In the Tachia River case, given the fact that particularly vulnerable areas are clustered in the river basin, a targeted strategy of policymaking may be more necessary for the integrated RBM. Polices to reduce climatic hazard risks or vulnerabilities should first focus on the areas that are the most vulnerable and spatially clustered. In this regard, the priority of areas for vulnerability reduction will focus on the upstream, midstream and some hot spots among the downstream reaches. Land-use planning policies (such as regulation, relocation, and building codes) in combination of adaptation policies (such as emergency plan, infrastructure improvement) as well as natural resource protection could help reduce vulnerability of these areas.

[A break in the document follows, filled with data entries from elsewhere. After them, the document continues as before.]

/-! ### Address immediates (R94) -/

theorem aldiValue_eq {split : Bool} {f : Fields} (h : legalAldi split f = true) (pc : Word) :
    aldiValue f pc = if f.fn = 4 then addrBits (pc.extractLsb' 60 4) (pc + f.imm.signExtend 64)
      else addrBits (if f.fn = 0 then 0 else if f.fn = 1 then 8 else if f.fn = 2 then 9 else 10) (f.imm.setWidth 64) := by
  have imm (tag : BitVec 4) : mkAddr tag.toNat f.imm.toNat = addrBits tag (f.imm.setWidth 64) := by
    rw [← mkAddr_toNat, BitVec.toNat_setWidth_of_le (by decide)]
  unfold aldiValue
  rcases fn_of_legalAldi h with fn | fn | fn | fn | fn <;> rw [fnBits, fn]
  · exact imm 0
  · exact imm 8
  · exact imm 9
  · exact imm 10
  · exact addAddr_eq _ _

theorem exec_aldi {f : Fields} {s : State} (h : Ready (.aldi f) s) :
    exec (.aldi f) s = .next (writeA s f.d
      (if f.fn = 4 then addrBits (s.cur.pc.extractLsb' 60 4) (s.cur.pc + f.imm.signExtend 64)
        else addrBits (if f.fn = 0 then 0 else if f.fn = 1 then 8 else if f.fn = 2 then 9 else 10) (f.imm.setWidth 64))) := by
  rw [exec_of_ready h (Eq.refl (execAldi f s)) rfl rfl, aldiValue_eq h.1]

end Sys2Proof.Machine
end

section
/-!
CLAIM. The statements of chapter 05 on immediates, division, bits and addresses.
-/

namespace Sys2Proof.Machine

/-- Settles O2: each instruction writes its one register. -/
theorem immediateResults : Obligations.ImmediateResults :=
  ⟨fun _ _ h => ⟨_, exec_addi h, onlyScalar_writeS _ _ _⟩,
   fun fin d e s => ⟨_, exec_addiB2 fin d e s, onlyScalar_writeS _ _ _⟩,
   fun _ _ h => ⟨_, exec_movi h, onlyScalar_writeS _ _ _⟩⟩

/-- Settles O4: the zero divisor and the others are the two branches of one equation. -/
theorem divisionResults : Obligations.DivisionResults := by
  refine ⟨fun f s zero => ⟨fun h => ?_, fun h => ?_⟩, scalarIn_faultAt, fun x y _ => ⟨sdiv_mul_add_srem x y, udiv_mul_add_umod x y⟩,
    fun f s h nonzero => ⟨_, ?_, onlyScalar_writeS _ _ _⟩, fun f s h nonzero => ⟨_, ?_, onlyScalar_writeS _ _ _⟩⟩
  · rw [exec_div h, if_pos zero]
  · rw [exec_rem h, if_pos zero]
  · rw [exec_div h, if_neg nonzero]
  · rw [exec_rem h, if_neg nonzero]

theorem bitCounts : Claims.BitCounts := by
  refine ⟨fun f s h => ⟨_, exec_popc h, onlyScalar_writeS _ _ _⟩, fun fin d e s => ⟨_, exec_popcB2 fin d e s, onlyScalar_writeS _ _ _⟩,
    fun f s h => ⟨_, _, exec_clz h, onlyScalar_writeS _ _ _, leadingZeros_spec (srcS s f.s1).isLt⟩,
    fun f s h => ⟨_, _, exec_ctz h, onlyScalar_writeS _ _ _, trailingZeros_spec _⟩⟩

theorem bitFields : Claims.BitFields := by
  refine ⟨fun f split long => ⟨legalField_too_long long, legalField_too_long long⟩, fun f s h => ?_, fun f s h => ?_⟩
  · refine ⟨_, _, exec_bfx h rfl rfl, onlyScalar_writeS _ _ _, ?_⟩
    rintro _ _ rfl rfl
    rfl
  · refine ⟨_, _, exec_bfi h rfl rfl, onlyScalar_writeS _ _ _, ?_⟩
    rintro _ _ rfl rfl j hj
    exact getLsbD_setField _ _ (Nat.succ_pos _) hj

theorem rankResults : Claims.RankResults := fun _ _ h => ⟨_, exec_rank h, onlyScalar_writeS _ _ _⟩

/-- Settles O5, from its three parts: the counts, the fields and the ranks. -/
theorem bitResults : Obligations.BitResults := ⟨bitCounts, bitFields, rankResults⟩

theorem addressResults : Claims.AddressResults := by
  refine ⟨fun f split three => legalAmov_direction_three three, fun f s h => ⟨_, exec_aadd h, onlyAddress_writeA _ _ _⟩,
    fun fin d e s h => ⟨_, exec_aaddB2 fin e s h, onlyAddress_writeA _ _ _⟩, fun f s h => ⟨_, exec_aidx h, onlyAddress_writeA _ _ _⟩,
    fun f s h fn => ⟨_, ?_, onlyAddress_writeA _ _ _⟩, fun f s h fn => ⟨_, ?_, onlyAddress_writeA _ _ _⟩,
    fun f s h fn => ⟨_, ?_, onlyScalar_writeS _ _ _⟩⟩ <;> rw [exec_amov h, fn] <;> rfl

theorem addressImmediates : Claims.AddressImmediates := fun _ _ h => ⟨_, exec_aldi h, onlyAddress_writeA _ _ _⟩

While this study proposes initial insights into the spatial patterns of vulnerability to climatic hazards, additional research is needed to more fully consider the interaction between climatic hazards and vulnerability, for example a systematically examining the impacts of climatic extremes and sea-level changes on various vulnerability components and their interactions. Our assumptions of different types of value functions to reflect the relationship between indicators and vulnerability concept are probably arbitrary, but they do provide a basis for future work on how overall vulnerability is affected by each individual factor. This work can be valuable not only for indentifying the linkage between vulnerability and its components, but also for quantifying vulnerability. More in-depth empirical and field research should be conducted across various river basins to compile a more complete understanding of the thresholds beyond which a river environment is vulnerable.